When it was announced earlier this year, Liberland was pitched to the world as a libertarian paradise, with optional taxes and severely limited government power. Jedlicka, who is 31, is a Euroskeptic libertarian, and he hoped to create a country for like-minded people. "We accept people who are religiously tolerant, don't have Communist or neo-Nazi background, share our national belief in freedom and also want to create a state with minimal taxes and regulations," he explains.
Of course, when Liberland was first announced, Europe's refugee crisis was far from the levels it's at now. Just a few months later, however, countries such as Serbia and Croatia are very much at the forefront of a continent-wide debate on how to deal with a historical surge in the number of refugees and migrants reaching Europe. If Liberland wants to be a real country, this is a debate it needs to be a part of.
There is no plan to enable people to claim asylum or refugee status in the country, he says. "Conditions for getting citizenship are the same for all applicants, and we do not plan to change it." These conditions are fairly tough. Jedlicka notes that in addition to the background requirements, applicants need to collect "10,000 Liberlandian merits" to become a citizen. "Merits can be either obtained by providing services to government like working at our future embassies or simply by donating money to Liberland in exchange rate one to one with American dollar," he notes.
On the forum on Liberland's Web site, some hopeful Liberland citizens discussed whether the country should open its borders to Syrians and others fleeing persecution. "The answer is no, because Liberland is for Libertarians. Not some random ass migrants," one user wrote. "Don't mistake libertarian with anarchy," wrote another. "Anarchy currently is in Syria."
Some disagreed. "As long as the people coming are intending to work for their own future, I don't see any reason why should they be banned from entering," one user countered, while another suggested building a mosque in the center of Liberland to help "those in need."
Whether all those Syrians registering on the site actually hope to become citizens of Liberland is unclear. Jedlicka said that only 618 have been found to be eligible so far, and it was unclear if they had the funds to earn citizenship. He estimates that, for most countries, around one in five people who register is actually serious about helping Liberland get started and "probably one out of 20 plan to live there."
That's probably a good thing right now, given that Croatian authorities aren't actually allowing anyone into Liberland.

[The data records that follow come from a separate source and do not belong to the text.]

/-- R578 | whether the role of a session may issue a form of a word in the present module state -/
def helpWord (s : State) (x : LineSt) (c : String) : Bool :=
  (wordRoles c).contains x.role.kind && moduleOk s c && (c != "ACCEPT" || s.md.st = .degraded) &&
    (!x.prov || ["LOGIN", "LOGOUT", "IDENT", "STATUS", "HELP"].contains c)

/-- R578 -/
def execHelp (h : Hdr) (word : Option String) (s : State) : Out :=
  noram s (.help h word) { word := "HELP", roles := allRoles, ro := true, prov := true } h (fun s =>
    let x := getLn s h.line
    match word with
    | none =>
      let b := (commandWords.filter (helpWord s x)).map (fun c => [w "HP", w c])
      okBody s b [w "OK", w "HELP", kn "N" b.length]
    | some c =>
      let c := upWord c
      if commandWords.contains c then
        let b := (index.filter (fun r => r.word == c)).map (fun r =>
          [w "HP", w r.form, kw "ROLE" r.role, kw "STATES" r.states, kw "MARK" r.mark])
        okBody s b [w "OK", w "HELP", kn "N" b.length]
      else .error e404)

/-- R579 -/
def execIdent (h : Hdr) (s : State) : Out :=
  noram s (.ident h) { word := "IDENT", roles := allRoles, ro := true, prov := true } h (fun s =>
    ok s [w "OK", w "IDENT", w s.nv.variant.name, kv "SN" [serialAtom s.nv.serial], kv "FW" (verAtoms (runningFw s).ver),
      kv "MC" (verAtoms s.md.runMc.ver), kn "PL" s.md.pl, kb "OWNED" (owned s), kw "STATE" s.md.st.name])

/-- R42 | the device certificate for the device key and the serial number, issued by Luquamo (log 5) -/
def certificate (s : State) : List Nat :=
  (List.range (Config.certLength s.nv.devKey s.nv.serial)).map (fun i => (Config.certByte s.nv.devKey s.nv.serial i).toNat)

/-- R42 -/
def execIdentCert (h : Hdr) (s : State) : Out :=
  noram s (.identCert h) { word := "IDENT", roles := allRoles, ro := true, prov := true } h (fun s =>
    okBody s (blkLines (certificate s)) [w "OK", w "IDENT", w "CERT", kn "BYTES" (certificate s).length])

/-- R43 | the statement line; its word AT is the model's choice (log 94) -/
def statement (s : State) (nonce : Sec) : Line :=
  [w "AT", kv "SN" [serialAtom s.nv.serial], kv "FW" (verAtoms (runningFw s).ver), kv "MC" (verAtoms s.md.runMc.ver), kn "PL" s.md.pl,
   kn "ARB" s.nv.arb, kb "OWNED" (owned s), kw "STATE" s.md.st.name, kt "TB" (now s), kv "NONCE" [.sec nonce.val (nonce.digits / 4)]]

/-- R43 | an ECDSA signature under the device key over the bytes of a line; `n` is the draw for its random number (log 5) -/
def signature (key : Nat) (text : List Nat) (n : Nat) : List Nat :=
  (List.range (Config.signatureLength key text n)).map (fun i => (Config.signatureByte key text n i).toNat)

/-- R43 | IDENT ATTEST takes a nonce of 1 to 8 groups -/
def execIdentAttest (h : Hdr) (nonce : Sec) (s : State) : Out :=
  noram s (.identAttest h nonce) { word := "IDENT", roles := allRoles, ro := true, prov := true } h (fun s => do
    need (nonce.digits % 4 = 0 ∧ 4 ≤ nonce.digits ∧ nonce.digits ≤ 32 ∧ nonce.val < 16 ^ nonce.digits) (e400 3)
    let (n, s) := draw s
    let t := statement s nonce
    okBody s (t :: blkLines (signature s.nv.devKey (lineBytes t) n)) [w "OK", w "IDENT", w "ATTEST"])

/-- R94 | the units reported FAIL or UNTESTED at this start -/
def failedUnits (s : State) : List String :=
  (s.md.report.flatMap (fun r => r.units ++ r.unt)).eraseDups

/-- Names joined by commas, NONE when empty. -/
def nameList (l : List String) : List Atom := listAtoms (l.map (fun x => [Atom.s x]))

/-- R580, R94 | the module line -/
def moduleLine (s : State) : Line :=
  [w "ST", w "MODULE", kw "STATE" s.md.st.name, kb "WARM" s.md.warm, kw "LOCK" s.rf.lock.name, kb "OWNED" (owned s),
   kw "PACE" s.nv.pace.name] ++
  (if s.md.st = .safe ∨ s.md.st = .degraded then
    [kw "CAUSE" s.md.cause, kv "UNITS" (nameList (failedUnits s)), kb "LATCH" s.md.latch] else [])

/-- R580 | a tenant's line for its own deckle -/
def ownLine (s : State) (d : Nat) : Line :=
  let k := getDk s d
  let reason := match k.st with
    | .held => match k.why with | some y => [kw "REASON" y.name] | none => []
    | .faulted => match k.cause with | some c => [kw "REASON" c.name] | none => []
    | _ => []
  [w "ST", dTok d, kw "STATE" k.st.name] ++ reason ++ (if k.waitWarm then [kw "WAIT" "WARM"] else []) ++
    [kv "SEAL" (match k.sealN with | some n => [.d n] | none => [.s "NONE"])]

/-- R580, R190 | the owner's lines -/
def ownerLines (s : State) : List Line :=
  (deckles.filter (fun d => (getDk s d).st != .closed)).map (fun d =>
    let k := getDk s d
    [w "ST", dTok d, w (if k.st = .zeroing then "ZEROING" else "OPEN"), kv "SHARE" [.d k.grant.share, .s "/8"]])

/-- R13, R580 | what STATUS shows a role -/
def statusLines (s : State) : Role → List Line
  | .tenant d => [moduleLine s, ownLine s d]
  | .owner => moduleLine s :: ownerLines s
  | _ => [moduleLine s]

/-- R580 -/
def execStatus (h : Hdr) (s : State) : Out :=
  noram s (.status h) { word := "STATUS", roles := allRoles, ro := true, prov := true } h (fun s =>
    okBody s (statusLines s (getLn s h.line).role) [w "OK", w "STATUS"])

/-- R14, R580 | metering, per deckle -/
def meterLines (s : State) : List Line :=
  deckles.map (fun d =>
    let k := getDk s d
    [w "SM", dTok d, kn "RUN" k.meterMs, kn "STEPS" k.stepsPct, kn "BANKS" k.grant.banks.length])

/-- R14, R580 -/
def execStatusMeter (h : Hdr) (s : State) : Out :=
  noram s (.statusMeter h) { word := "STATUS", roles := [.o], ro := true } h (fun s =>
    okBody s (moduleLine s :: ownerLines s ++ meterLines s) [w "OK", w "STATUS"])

def Verdict.name : Verdict → String | .pass => "PASS" | .fail => "FAIL" | .untested => "UNTESTED" | .notrun => "NOTRUN"

/-- R88 | the items, in table order -/
def testItems : List String :=
  ["SECSTORE", "STEWMEM", "CSTORE", "REFPATH", "BANKS", "FELT", "DRVCMP", "LOOPBK", "DPSNL", "TMUAGR"]

/-- R91 | the report of an item; one that this start never reached is NOTRUN -/
def itemOf (s : State) (n : String) : StItem := (s.md.report.find? (fun r => r.name == n)).getD { name := n }

/-- R91 | items whose verdict is FAIL or UNTESTED -/
def failedCount (s : State) : Nat := (s.md.report.filter (fun r => r.v = .fail ∨ !r.unt.isEmpty)).length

For the time being, Jedlicka says that people are currently settling in the area around the disputed country. "We are planning to open up educational center close to Liberland as well as putting our boats to Liberlandian waters for permanent settlement," Jedlicka says. Things do seem to be moving along, with "10 relevant offers for recognition from less developed parts of the world" and an architecture competition supervised by Zaha Hadid company director Patrick Schumacher. But for now, those 9,647 Syrians are going to have to find somewhere else to go.